Abstract

Evidence suggests that many patients tolerate statin therapy after an adverse reaction. However, clinical outcomes of statin persistence after adverse reactions are unknown. We conducted a retrospective cohort analysis of the relationship between persistent statin therapy during 12 months after an adverse reaction, and cardiovascular (CV) events (myocardial infarctions and strokes) and death from any cause. We studied patients in primary care practices at two academic medical centers who reported an adverse reaction to a statin between 2000 and 2011 and were subsequently followed for at least 12 months. Adverse reactions to statins were identified using a combination of natural language processing of provider notes and EMR data. Among 28,279 study patients, 19,997 (70.7%) had persistent statin therapy after an adverse reaction. There were 10,203 (36.1%) patients at high CV risk (previous history of coronary artery disease (CAD), stroke or diabetes). Over a mean of 1,333 days of follow-up, 2,390 (8.45%) of patients suffered a CV event and 1,354 (4.8%) patients died. In univariate analysis, among patients at high CV risk 25.7% of patients who stopped statins reached composite primary outcome (CV event or death) vs. 19.6% of patients who had persistent statin therapy (Figure; p < 0.0001).

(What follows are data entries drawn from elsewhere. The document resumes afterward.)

/-- The instance of a thread is aborted (R97, R100): its tokens, buffered stores, register writes, reservations and open copies are gone;
`%seqlast` is what it was before the instance's own accesses retired. -/
def abortInst (s : State) (c k : Nat) : State :=
  match s.fly.inst c k with
  | none => s
  | some i =>
    let y := ((((s.sys.unsend i).undrop c k i).unpop c i).dropTokens c (Entry.ofInst i k)).setPartials c i.reg k []
    let f := s.fly.delInst c k
    let f := { f with agenda := f.agenda.filter (!Work.ofSer i.ser ·) }
    let f := (f.accs.filter fun e => e.2.ser == i.ser && !e.2.committed).foldl (fun f e => f.abortAccess y.now e.1 e.2) f
    let y := match i.seq0 with
      | some v => y.modThr c k fun t => { t with seqlast := v }
      | none => y
    let f := wakeCluster s.sys y c f
    { s with sys := y,
             fly := { f with sleeps := f.sleeps.filter fun e => e.2.f.ser != i.ser,
                             posts := f.posts.filter fun e => !(e.2.ser == i.ser &&
                                (match e.2.act with | .message .. => true | _ => false)) } }

/-! ### Saving a thread (R92, R218, R350) -/

/-- The addresses of the overflow list enter the table, in order, as entries free (R101). -/
def Clu.enlist (v : Clu) : List (Nat × Nat × Nat) → Clu
  | [] => v
  | (b, x, w) :: t =>
    if v.table.any fun e => e.blk == b && e.ctx == x then
      Clu.enlist { v with table := v.table.map fun e => if e.blk == b && e.ctx == x then { e with who := e.who ++ [w] } else e } t
    else if v.table.length < 256 then
      Clu.enlist { v with table := v.table ++ [{ blk := b, ctx := x, who := [w], age := 0, at63 := 0 }] } t
    else Clu.enlist { v with overflow := v.overflow ++ [(b, x, w)] } t

/-- Waiters that satisfy `p` (block, context, who) wait no more; an entry whose count falls to zero leaves the table (R101). -/
def Sys.unwait (y : Sys) (c : Nat) (p : Nat → Nat → Nat → Bool) : Sys :=
  y.modClu c fun v =>
    let t := (v.table.map fun e => { e with who := e.who.filter (!p e.blk e.ctx ·) }).filter fun e => !e.who.isEmpty
    let o := v.overflow.filter fun e => !p e.1 e.2.1 e.2.2
    Clu.enlist { v with table := t, overflow := [] } o

/-- LIVE of the block a thread will enter: the registers outside it read as zero after resume (R218). -/
def liveMask (y : Sys) (t : Thr) : BitVec 32 :=
  match (y.ctx t.ctx).kernel t.ident with
  | none => 0xFFFFFFFF
  | some k => ((k.live.find? fun e => e.1 == t.next).map Prod.snd).getD 0xFFFFFFFF

/-- The registers of a thread kept under LIVE of the block it will enter (R218). -/
def maskRegs (s : State) (c k : Nat) : State :=
  let m := liveMask s.sys (s.sys.thr c k)
  s.setRegs c k ((tabGet [] s.greg (tkey c k)).filter fun e => m.getLsbD e.1)

/-- The thread becomes SAVED before the block it will enter, its registers kept under LIVE. Where a trap is still to be delivered that block is the
handler, and LIVE is applied when it is known. -/
def saveThread (s : State) (c k : Nat) : State :=
  let t := s.sys.thr c k
  let late := t.late || t.pend.isSome || !t.deferred.isEmpty
  let s := if late then s else maskRegs s c k
  s.mapSys fun y => (y.unwait c fun _ x w => x == t.ctx && w == k).setThr c k { t with st := .saved, late := late }

/-! ### Barriers and groups (R114 to R128) -/

/-- `%gmem` names a group (R116). -/
def gmemHas (m : Word) (g : Nat) : Bool :=
  (List.range 4).any fun i => m.getLsbD (16 * i + 15) && fieldOf m (16 * i) 10 == g

/-- The groups that `%gmem` names. -/
def gmemGroups (m : Word) : List Nat :=
  (List.range 4).filterMap fun i => if m.getLsbD (16 * i + 15) then some (fieldOf m (16 * i) 10) else none

/-- JOIN fills the lowest slot whose VALID is 0 (R116). -/
def gmemJoin (m : Word) (g : Nat) : Word :=
  match (List.range 4).find? fun i => !m.getLsbD (16 * i + 15) with
  | some i => setField m (16 * i) 16 (0x8000 + g)
  | none => m

/-- LEAVE clears the slot that names the group (R116). -/
def gmemLeave (m : Word) (g : Nat) : Word :=
  match (List.range 4).find? fun i => m.getLsbD (16 * i + 15) && fieldOf m (16 * i) 10 == g with
  | some i => setField m (16 * i) 16 0
  | none => m

/-- The frames of a cluster whose threads are members of a group of a context, those included that leave it with the effects of a commit (R119). -/
def Sys.members (y : Sys) (c ctx g : Nat) : List Nat :=
  ((List.range Config.nFrames).filter fun k =>
    let t := y.thr c k
    t.st != .free && t.st != .reserved && t.ctx == ctx && gmemHas t.gmem g)
  ++ ((y.clu c).leaving.filter fun e => e.group == g && e.joins.isNone).map Leaving.frm

/-- A new GROUP phase begins (R125): E is LCOUNT, the early arrivals are its arrivals. With LCOUNT 0 it does not begin. -/
def beginGroup (y : Sys) (c : Nat) (b : Bar) : Bar :=
  let e := y.lc c b.group
  if e = 0 then { b with begun := false, expect := 0, members := [], arrived := 0, cur := [] }
  else
    { b with begun := true, expect := e, members := y.members c (y.ctxOf c) b.group, arrived := b.early, early := 0, cur := b.nxt,
             nxt := [], begins := y.now + 1 }

/-- ARRIVED equals E and E is not 0 (R125). -/
def Bar.full (b : Bar) : Bool := b.mode != .free && b.arrived == b.expect && b.expect != 0

/-- A phase ends (R125): SEQ counts it and a new phase begins. -/
def endPhase (y : Sys) (c : Nat) (b : Bar) : Bar :=
  match b.mode with
  | .group => beginGroup y c { b with seq := b.seq + 1, done := some y.now }
  | _ => { b with seq := b.seq + 1, arrived := 0, done := some y.now }

/-- A phase completes when it is full; one that began full does so in the cycle after it began (R125). -/
def completePhase (y : Sys) (c : Nat) (b : Bar) : Bar := if b.full && b.begins != y.now + 1 then endPhase y c b else b

def Sys.settleBar (y : Sys) (c b : Nat) : Sys := y.modBar c b (completePhase y c)

/-- A member leaves a group at a cluster while a phase runs (R121): one that has not arrived lowers E, and the phase completes if the arrivals
now equal E, an E of 0 too. -/
def barLeave (y : Sys) (c k : Nat) (b : Bar) : Bar :=
  if b.members.contains k && !b.cur.contains k then
    let b := { b with expect := b.expect - 1, members := b.members.filter (· != k) }
    if b.arrived = b.expect then endPhase y c b else b
  else b

/-- The barriers of a cluster bound to a group of the context. -/
def Sys.barsOf (y : Sys) (c g : Nat) : List Nat :=
  (List.range 256).filter fun b => (y.bar c b).mode == .group && (y.bar c b).group == g

/-- A thread's membership of a group ends at its cluster (R118, R119, R121). -/
def Sys.leaveLocal (y : Sys) (c k g : Nat) : Sys :=
  let y := y.modThr c k fun t => { t with gmem := gmemLeave t.gmem g }
  let y := y.setLc c g (y.lc c g - 1)
  (y.barsOf c g).foldl (fun y b => y.modBar c b (barLeave y c k)) y

/-- A thread's membership of a group begins at its cluster (R118). -/
def Sys.joinLocal (y : Sys) (c k g : Nat) : Sys :=
  let y := y.modThr c k fun t => { t with gmem := gmemJoin t.gmem g }
  y.setLc c g (y.lc c g + 1)

/-- In the next cycle the barriers bound to these groups release their waiters, complete again if they are full, and after a JOIN (`part` 3) begin a
phase that has not begun (R125, R126). -/
def wakeBars (y : Sys) (c part : Nat) (gs : List Nat) (f : Fly) : Fly :=
  (gs.flatMap fun g => y.barsOf c g).foldl (fun f b => f.event (y.now + 1) .barrierArrival { clu := c, id := b, part := part }) f

/-! ### Monitor samples (R367, R368) -/

/-- A unit is armed for samples of this event of this colour of a context. -/
def Mon.takes (m : Mon) (x colour event : Nat) : Bool := m.armed && m.event == event && m.ctx == x && (m.all || m.colour == colour)

/-- A sample is due, if some unit takes it. -/
def sampleMon (y : Sys) (x colour event v : Nat) (f : Fly) : Fly :=
  if y.mons.any fun e => e.2.takes x colour event then
    f.event y.now .monitorSample { ctx := x, col := colour, id := event, word := BitVec.ofNat 64 v }
  else f

/-! ### Retirement (R94, R119, R106) -/

/-- The staging thread of a pass that still runs or is suspended (R142, R351). -/
def Sys.stages (y : Sys) (c k : Nat) : Bool :=
  let r := y.ring (c / 8)
  (r.pass.toList ++ r.susp).any fun p => p.clu == c && p.frm == k

/-- A RETIRING kernel with no thread and no resident or loading block is discarded, its queues and exit ports with it (R86, R104). -/
def discardKernels (y : Sys) (x : Nat) : Sys :=
  let gone (k : Kernel) : Bool :=
    k.st == .retiring && y.thrs.all (fun e => e.2.st == .free || e.2.ctx != x || e.2.ident != k.ident)
      && y.frames.all (fun e => e.2.st == .empty || e.2.ctx != x || e.2.ident != k.ident)
  y.modCtx x fun v =>
    let ids := (v.kernels.filter gone).map Kernel.ident
    { v with kernels := v.kernels.filter (!gone ·), queues := v.queues.filter fun e => !ids.contains e.2.ident,
             ports := v.ports.filter fun e => !ids.contains e.2.ident }
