/-- A firing that must be scalar and that fires or not by its predicate: `k` is its effect (R223, third bullet; R28). -/
def scalarFire (s : State) (h : Head) (k : FireRes) : FireRes :=
  let c := s.fly.cur
  match c.toks.find? (·.vec) with
  | some t => .trap (c.format t h.ty)
  | none =>
    match firedMask c h with
    | .error r => .trap r
    | .ok m => if m.headD true then k else .ok s.fly

/-- One scalar result under the firing's tag. -/
def yieldScalar (s : State) (out : Fmt) (lat : Nat) (tgts : List Target) (x : Word) : FireRes :=
  let c := s.fly.cur
  .ok (sendAll c (s.sys.now + lat + c.extra) tgts [scalarTok c.colour c.frame c.index out x] s.fly)

/-- A change to the instance that the firing belongs to. -/
def Fly.modInst (f : Fly) (c : Firing) (h : Inst → Inst) : Fly :=
  match f.inst c.clu c.frame with
  | some i => f.setInst c.clu c.frame (h i)
  | none => f

/-- An effect that takes place at the commit of the instance. -/
def Fly.addEff (f : Fly) (e : Eff) : Fly :=
  f.modInst f.cur fun i => { i with effs := i.effs ++ [{ idx := f.cur.idx, index := f.cur.index, e := e }] }

end Machine
end Sys2Proof
end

In multivariable analysis adjusted for demographics, smoking status, Charlson Comorbidity Index, family history of stroke or CAD, blood pressure, body mass index, LDL cholesterol level, and renal function, persistent statin therapy was associated with a hazard ratio for primary outcome of 0.887 (95% CI 0.807 - 0.976; p=0.014). Persistent statin therapy was not associated with increased time to primary outcome in either univariate or multivariable analysis among patients with low baseline CV risk. Persistent statin therapy after a reported adverse reaction to a statin was associated with longer time to CV event or death in patients at high but not low CV risk.